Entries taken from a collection
• • •

-- ==== Sys2Proof/Machine/Step.lean ====
section
/-! DEFINITION. The step, and the state in which a given word is the next to issue. -/

namespace Sys2Proof.Machine

/-- One step of the device. -/
def step (s : State) : Host.Outcome State Fault Refusal := stepOp s

/-- `s` with an instruction word where the next step fetches (log 3: DESIGN CHOICE, safe). An instruction is one word of 32 bits. -/
def State.withFetchWord (s : State) (nbits w : Nat) : State := placeWord s (BitVec.ofNat 32 (w % 2 ^ nbits))

end Sys2Proof.Machine
end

• • •

Determine how many lines in the data include the word "Machine". Answer with that number alone.

▸ **REPLY TO THE TASK**:
3